Exactly how this all happened — bad mechanics, playing through injury, arachnophobia — remains a mystery; Hall corrected vision problems via LASIK surgery in in the winter of 2008-2009 and tore a calf muscle that winter as well, but his woes predated that. In those two chunks of playing time, Hall's strikeout rate against righties rose from 23 to 29 percent while his BABIP dropped from .314 to .270; a similar pattern happened against lefties, with his BABIP dropping from .377 to .342. He was particularly vulnerable to power pitching in his darkest hour, hitting just .164/.231/.293 with a .247 BABIP and a 37 percent strikeout rate in 347 PA against them from 2007-2009. He became less willing/able to use the whole field, and more likely to pull the ball. He was a mess.
At some point, Hall began working out in the offseason with Yankee hitting coach and noted resurrectionist Kevin Long, who's done a magnificent job of straightening out both Nick Swisher and Curtis Granderson over the past couple of years. Traded to Boston for Casey Kotchman, Hall found plenty of playing time in left field, at second base and in spot duty at five other positions (including an inning on the mound!) for the injury-wracked Sox, and he turned in a season whose overall line is almost a dead ringer for his career numbers, hitting .247/.316/.456 with 18 homers in 382 PA. Underneath the hood, he had a strong rebound against righties at the expense of a brutal year against lefties, some of which may have had to do with habits developed to succeed in Fenway; he took advantage of his natural pull tendency and hit a lot of fly balls off of and over the Green Monster.

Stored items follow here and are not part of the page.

/-- The dispatcher, the DSP cells, the kernels and the trace ring (14). -/
structure Disp where
  /-- tasks by number — 14 R357 — reset none (all FREE) -/
  tasks : Table Task := []
  /-- Sound blocks 0 to 31 by number; not listed: block reset values — 14 R363 — reset all 0 -/
  blocks : Table DispBlock := []
  /-- DSP cells by island identifier; not listed: idle, registers 0 — 14 R364, R370 — reset registers 0 (DESIGN CHOICE, log 26) -/
  cells : Table Dsp := []
  /-- weights of groups 0 to 7, set by firmware — 14 R362 — reset 1 (DESIGN CHOICE, log 26) -/
  weights : Vector Nat 8 := Vector.replicate 8 1
  /-- loaded kernels by identifier — 14 R375 — reset none -/
  kernels : Table Kernel := []
  /-- trace settings; none: disabled — 14 trace.config — reset disabled -/
  trace : Option TraceReq := none
  /-- records in the ring, oldest first, and the index of the first — 14 R368 — reset empty -/
  ring : List TraceRec := []
  /-- index of the next record — 14 R368 — reset 0 -/
  next : Nat := 0
  /-- records dropped since configuration — 14 R369 — reset 0 -/
  dropped : Nat := 0
  /-- records that passed the filters since configuration — 14 R369 — reset 0 -/
  tries : Nat := 0
  /-- records dropped because the dispatcher could not write as fast, not yet told by a LOST record — 14 R369 — reset 0 -/
  lost : Nat := 0
  /-- bytes of device DRAM from which Pier can give the ring — 14 R368, trace.config — reset 2^30 (DESIGN CHOICE, log 26) -/
  room : Nat := 1073741824
  /-- the trace event FULL has been raised — 14 R369 — reset 0 -/
  full : Bool := false
  deriving DecidableEq, Repr

/-! ### Memory and DMA (15) -/

/-- One bank's activate table: row and count of each entry, by entry number (15 R386). -/
abbrev ActTable := List (Nat × Nat)

/-- One DDR5 channel (15 R379 to R393). -/
structure MemChan where
  /-- 0 not populated, 1 in use, 2 excluded -/
  state : Nat := 0
  ranks : Nat := 1
  rate : Nat := 4800
  gib : Nat := 16
  tempC : Int := 0
  eccCorrected : U32 := 0
  eccUncorr : U32 := 0
  crcFail : U32 := 0
  neighbour : U32 := 0
  retrains : U32 := 0
  retrainFails : U32 := 0
  /-- retraining failures in a row (R382) -/
  failRun : Nat := 0
  /-- ACT_THRESHOLD in force, until the next refresh window (R386) -/
  actThreshold : Nat := 4096
  /-- RETRAIN_MS in force, until the next retraining (R382) -/
  retrainMs : Nat := 1000
  /-- activate tables by bank (R386) -/
  act : Table ActTable := []
  /-- chip-time ticks of the last retraining and ZQ calibration, and the temperature at the retraining -/
  lastTrain : Nat := 0
  lastZq : Nat := 0
  trainC : Int := 0
  /-- chip-time ticks at the end of the last refresh window (R386) -/
  lastRefresh : Nat := 0
  /-- bank queues, oldest first, at most 32 requests each (R384) -/
  queues : Table (List DramReq) := []
  /-- reads that have issued and wait for older requests of their cell (01 R14) -/
  issued : List DramReq := []
  /-- open row of each bank (R384) -/
  openRow : Table Nat := []
  /-- banks in in-order mode, with the number of the write that caused it (R384) -/
  inOrder : Table Nat := []
  /-- bank of the last activate (R385) -/
  lastAct : Nat := 0
  deriving DecidableEq, Repr

/-- Media tile states (15 R388). -/
inductive TileState where
  | free | open_ (cell : U16) | sealed_
  deriving DecidableEq, Repr

/-- One tile: its state where it is a media tile, its stored CRC and poison bit (15 R387, R390). -/
structure Tile where
  state : TileState := .free
  crc : U32 := 0
  poison : Bool := false
  deriving DecidableEq, Repr

/-- A host window (15 R395). -/
structure Window where
  kind : Nat
  chRead : Bool
  chWrite : Bool
  sizeMib : Nat
  base : Nat
  deriving DecidableEq, Repr

/-- A mem event being merged: kind, channel, pool, count, first address, chip-time ns of the first (15 mem event). -/
structure MemEvt where
  kind : Nat
  channel : Nat
  pool : Nat
  count : Nat
  addr : U64
  atNs : Nat
  deriving DecidableEq, Repr

/-- The Memory region (15). -/
structure Memory where
  /-- channels 0 to 11 — 15 R379, mem.query — reset not populated until training -/
  chans : Vector MemChan 12 := Vector.replicate 12 {}
  /-- populated channels that Pier uses: 8 or 12; 0 before training — 15 R380 — reset 0 -/
  n : Nat := 0
  /-- base and size of the pools, as mem.map numbers them, from Pier's division at boot; empty before — 15 R380 — reset empty -/
  pools : List (Nat × Nat) := []
  /-- bytes of DRAM not listed read 0: the contents the windows hold — 15 R394 — reset empty, an unwritten byte reads 0 (DESIGN CHOICE, log 6) -/
  dram : List Host.Cell := []
  /-- host memory as the DMA channels see it, an unwritten byte reads 0 — 15 Table 15-2 — reset empty (DESIGN CHOICE, log 6) -/
  host : List Host.Cell := []
  /-- tiles by number of their first byte; not listed: FREE, unpoisoned — 15 R387 — reset none listed -/
  tiles : Table Tile := []
  /-- host windows by number — 15 R395 — reset none -/
  windows : Table Window := []
  /-- ACT_THRESHOLD as set: the next refresh window of each channel takes it — 15 R386, mem.config — reset 4096 -/
  actThreshold : Nat := 4096
  /-- PATROL_H in force — 15 R393 — reset 24 -/
  patrolH : Nat := 24
  /-- PATROL_H that the next pass takes — 15 mem.config — reset 24 -/
  patrolNext : Nat := 24
  /-- next address the patrol reads — 15 R393 — reset 0 -/
  patrolAt : Nat := 0
  /-- RETRAIN_MS as set: the next retraining of each channel takes it — 15 R382, mem.config — reset 1000 -/
  retrainMs : Nat := 1000
  /-- mem events of the last 10 ms, merged — 15 mem event — reset none -/
  events : List MemEvt := []
  deriving DecidableEq, Repr

/-- DMA channel states, Table 15-6 (15 R398). -/
inductive DmaState where
  | idle | running | parked | stopping | stopped | halted
  deriving DecidableEq, Repr

/-- A descriptor as the channel read it (15 Table 15-4). -/
structure Desc where
  src : U64
  dst : U64
  count : U32
  crc : Bool
  irq : Bool
  last : Bool
  link : U64
  crcAddr : U64
  /-- address it was read from; 0: the register image -/
  addr : U64
  deriving DecidableEq, Repr

/-- One DMA channel page (15 R397, Table 15-5). -/
structure Dma where
  /-- DMA_SRC — reset 0 (DESIGN CHOICE, log 7) -/
  src : U64 := 0
  /-- DMA_DST — reset 0 (DESIGN CHOICE, log 7) -/
  dst : U64 := 0
  /-- DMA_COUNT — reset 0 (DESIGN CHOICE, log 7) -/
  count : U32 := 0
  /-- DMA_FLAGS — reset 0 (DESIGN CHOICE, log 7) -/
  flags : U32 := 0
  /-- DMA_NEXT — reset 0 (DESIGN CHOICE, log 7) -/
  next : U64 := 0
  /-- DMA_CRC_ADDR — reset 0 (DESIGN CHOICE, log 7) -/
  crcAddr : U64 := 0
  state : DmaState := .idle
  startIgnored : Bool := false
  cause : Nat := 0
  dir : Bool := false
  doneRun : U16 := 0
  /-- DMA_CUR_DESC — reset 0 -/
  cur : U64 := 0
  failAddr : U64 := 0
  appendIgnored : U32 := 0
  descDone : U32 := 0
  irq : BitVec 4 := 0
  /-- descriptor in progress -/
  desc : Option Desc := none
  /-- descriptors fetched ahead, in chain order, at most 8 (R398) -/
  ahead : List Desc := []
  /-- a doorbell is latched (R405) -/
  doorbell : Bool := false
  /-- MSI-X messages sent for the channel (R402) -/
  msgs : Nat := 0
  deriving DecidableEq, Repr
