/-- Send a frame to its queue, for a leg with the link address of its next hop (09 R234): strict traffic of an emergency leg goes to S1, video to the leg's queue (R250, Table 10-1). -/
def enqueue (s : State) (t : TxFrame) (ident : Option U16 := none) (dst : Option (BitVec 48) := none) : State :=
  let leg := thas s.model.legs t.leg
  let f : QFrame := { length := t.length, stampNs := s.chipNs, leg := t.leg, resolved := if leg then (s.legLink t.leg).isSome else t.nextHopResolved, ident, dst := if leg then s.legLink t.leg else dst }
  match t.level with
  | some k => s.pushFifo t.iface.toNat (if s.isEmergency t.leg ∧ t.leg ≠ 0xFFFF then 1 else k) f
  | none => s.pushLeg t.leg f

/-- Empty a leg's queue without counting; its shaper and tags return to their initial values (R258). -/
def emptyQueue (s : State) (l : Nat) : State :=
  s.modLegQ l (fun q => { q with frames := [], tag := none, fPrev := 0, rateKbps := 0, tokens := ({} : LegQ).tokens, tokensAt := 0, departures := [] })

/-- Drop the head of a leg queue. -/
def dropHead (s : State) (l : Nat) (f : LegQ → LegQ) : State := s.modLegQ l (fun q => f { q with frames := q.frames.drop 1, tag := none })

/-- Drop the head frames that have waited longer than SOJOURN_MS (R258). -/
def dropAged (s : State) (l : Nat) : Nat → State
  | 0 => s
  | n + 1 =>
    match (s.legQ l).frames with
    | f :: _ => if f.stampNs + (s.legQ l).sojournMs * 1000000 < s.chipNs then (s.dropHead l (fun q => { q with qdropAge := q.qdropAge + 1 })).dropAged l n else s
    | [] => s

end State

/-! ### The scheduling decision (R254) -/

/-- What a decision may serve: the FIFO of a level or a leg queue, with the chip time in ns from which it was eligible. -/
structure Candidate where
  leg : Option Nat
  frame : QFrame
  since : Nat
  deriving DecidableEq, Repr

/-- One candidate goes before another: earlier eligibility, then the FIFO, then the lowest leg (R254). -/
def Candidate.before (a b : Candidate) : Bool :=
  decide (a.since < b.since) || (a.since == b.since && (match a.leg, b.leg with
    | none, _ => true
    | some _, none => false
    | some x, some y => decide (x ≤ y)))

/-- The best of a list by an order. -/
def bestBy {α : Type} (le : α → α → Bool) (l : List α) : Option α := (sortBy le l).head?

namespace State

/-- A traffic class is held by received pause (R259). -/
def classHeld (s : State) (i tc : Nat) : Bool :=
  match s.iface i with
  | none => false
  | some f => decide (s.now < f.heldUntil) || (List.finRange 9).any (fun j =>
      (s.levelOf i j).tc == tc && (List.finRange 8).any (fun k => k.val == (s.levelOf i j).pcp && decide (s.now < f.pfcUntil.get k)))

/-- The class of a level lets a frame start: its gate is open until the frame's end, and no pause holds it (R254, R263). -/
def levelLets (s : State) (i : Nat) (j : Fin 9) (length : Nat) : Bool :=
  let tc := (s.levelOf i j).tc
  let run := if i < 8 then (s.port (fin2 (i / 4))).running else none
  gateLeft run tc s.chipNs != some 0 && endsWithin length (s.gbps i) (gateLeft run tc s.chipNs) && !s.classHeld i tc

/-- Tokens of a level's rate bucket now; a level without a rate is never short (R253). -/
def levelRate (s : State) (i : Nat) (j : Fin 8) (length : Nat) : Bool :=
  let rate := (s.levelOf i (lvl9 j)).rate
  if rate = 0 ∨ 8 ≤ i then true
  else match s.iface i with
    | none => true
    | some g => decide (bucketCost length ≤ bucketNow (g.fifos.get j).tokens (rate * 100000) (s.now - (g.fifos.get j).tokensAt) (2 * g.mtu))

/-- Frames at a strict level's FIFO of an interface. -/
def fifoFrames (s : State) (i : Nat) (j : Fin 8) : List QFrame :=
  if i < 8 then ((s.iface i).elim [] (fun g => (g.fifos.get j).frames)) else if j.val < 4 then ((s.accPort (fin2 i)).fifos.get (fifo4 j)).frames else []

/-- The head of a leg queue, if it is eligible under its shaper. -/
def legHead (s : State) (l : Nat) : Option QFrame := (s.legQ l).frames.head?.filter (fun f => bucketCost f.length ≤ s.shaperNow l)

/-- The candidate of a strict level (R254). -/
def strictPick (s : State) (i : Nat) (j : Fin 8) : Option Candidate :=
  let fifo : List Candidate := match s.fifoFrames i j with | f :: _ => [{ leg := none, frame := f, since := f.stampNs }] | [] => []
  let legs : List Candidate := (s.queuesOf i).filterMap (fun l =>
    if s.queueLevel l = some (lvl9 j) then
      (s.legHead l).map (fun f => { leg := some l, frame := f, since := max f.stampNs (s.chipNs - (s.now - s.eligibleAt l f.length) * 16 / 5) })
    else none)
  bestBy Candidate.before ((fifo ++ legs).filter (fun c => s.levelLets i (lvl9 j) c.frame.length && s.levelRate i j c.frame.length))

/-- The candidate of the weighted group: the eligible head with the smallest finish tag, the lowest leg on a tie (R255). -/
def groupPick (s : State) (i : Nat) : Option Candidate :=
  let heads := (s.queuesOf i).filterMap (fun l =>
    if s.queueLevel l = none then
      match s.legHead l, (s.legQ l).tag with
      | some f, some t => if s.levelLets i 8 f.length then some (l, t, f) else none
      | _, _ => none
    else none)
  (bestBy (fun (a b : Nat × Nat × QFrame) => decide (a.2.1 < b.2.1) || (a.2.1 == b.2.1 && decide (a.1 ≤ b.1))) heads).map
    (fun x => { leg := some x.1, frame := x.2.2, since := 0 })

/-- Take the frame served out of its queue: the shaper and the level's bucket pay for it, and V becomes the group's finish tag (R253, R255, R257). -/
def serve (s : State) (i : Nat) (level : Option (Fin 8)) (c : Candidate) : State :=
  let s :=
    match c.leg with
    | some l =>
      let left := s.shaperNow l - bucketCost c.frame.length
      let tag := (s.legQ l).tag
      let s := match level, tag with
        | none, some t => (s.setV i t).modLegQ l (fun q => { q with fPrev := t })
        | _, _ => s
      (s.modLegQ l (fun q => { q with frames := q.frames.drop 1, tag := none, tokens := left, tokensAt := s.now })).tagHead i l
    | none =>
      match level with
      | some j =>
        if i < 8 then s.modIface i (fun g => { g with fifos := g.fifos.set j { g.fifos.get j with frames := (g.fifos.get j).frames.drop 1 } })
        else s.modAcc (fin2 i) (fun a => { a with fifos := a.fifos.set (fifo4 j) { a.fifos.get (fifo4 j) with frames := (a.fifos.get (fifo4 j)).frames.drop 1 } })
      | none => s
  match level with
  | some j =>
    if (s.levelOf i (lvl9 j)).rate = 0 ∨ 8 ≤ i then s
    else s.modIface i (fun g => { g with fifos := g.fifos.set j { g.fifos.get j with
      tokens := bucketNow (g.fifos.get j).tokens ((s.levelOf i (lvl9 j)).rate * 100000) (s.now - (g.fifos.get j).tokensAt) (2 * g.mtu) - bucketCost c.frame.length,
      tokensAt := s.now } })
  | none => s

/-- Ten seconds of departures stay in a leg's history. -/
def departKeep : Nat := 10000000000

/-- A frame leaves, marked as its level says (R251): it is counted, its departure is recorded for its leg, and a requested stamp enters the port's queue, lost when the queue is full (09 R241). -/
def depart (s : State) (i : Nat) (j : Fin 9) (media : Bool) (f : QFrame) : State :=
  let vlan := (tget s.model.legs f.leg).elim 0 (fun q => q.offer.vlan.toNat)
  let x := s.levelOf i j
  let out : WireFrame := { leg := f.leg, length := f.length, tag := if vlan = 0 then none else some (vlan, x.pcp), dscp := x.dscp }
  let s := ((s.countIface i 2).countIface i 3 f.length).modIface i (fun g => { g with wire := some out })
  let s := if media ∧ f.leg ≠ 0xFFFF then
      s.modLegQ f.leg (fun q => { q with departures := (s.chipNs, f.length) :: q.departures.takeWhile (fun d => decide (s.chipNs < d.1 + departKeep)) })
    else s
  match f.ident.filter (fun _ => decide (i < 8)) with
  | none => s
  | some n =>
    let lat := (s.iface i).elim 0 (fun g => g.txLatPs.toInt)
    s.modPort (fin2 (i / 4)) (fun p =>
      if 64 ≤ p.tsq.length then { p with tsqOverflow := p.tsqOverflow + 1 }
      else { p with tsq := p.tsq ++ [{ ident := n, iface := i, units := s.time.bases.map (fun b => ((b.units : Int) + lat * 4294967296 / 1000).toNat) }] })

In all, Hall would bring an intriguing skill set to the Yankees, as well as liabilities. Unlike Peña, he can competently fill in at six positions (second, short, third, and the outfield) for weeks at a time in the event another player hits the DL, and he can pop a ball out of the yard every now and then. But he's got a history of contact woes and widely variable performances; anyone who'd be surprised if he were to be suddenly released in June while hitting .141 in minimal playing time because he's suddenly forgotten how to hit to the opposite field hasn't been paying attention. Still, for a few million dollars — and particularly with Long on hand to monitor his swing — he'd be a big upgrade on what the Yankees had on the bench last year.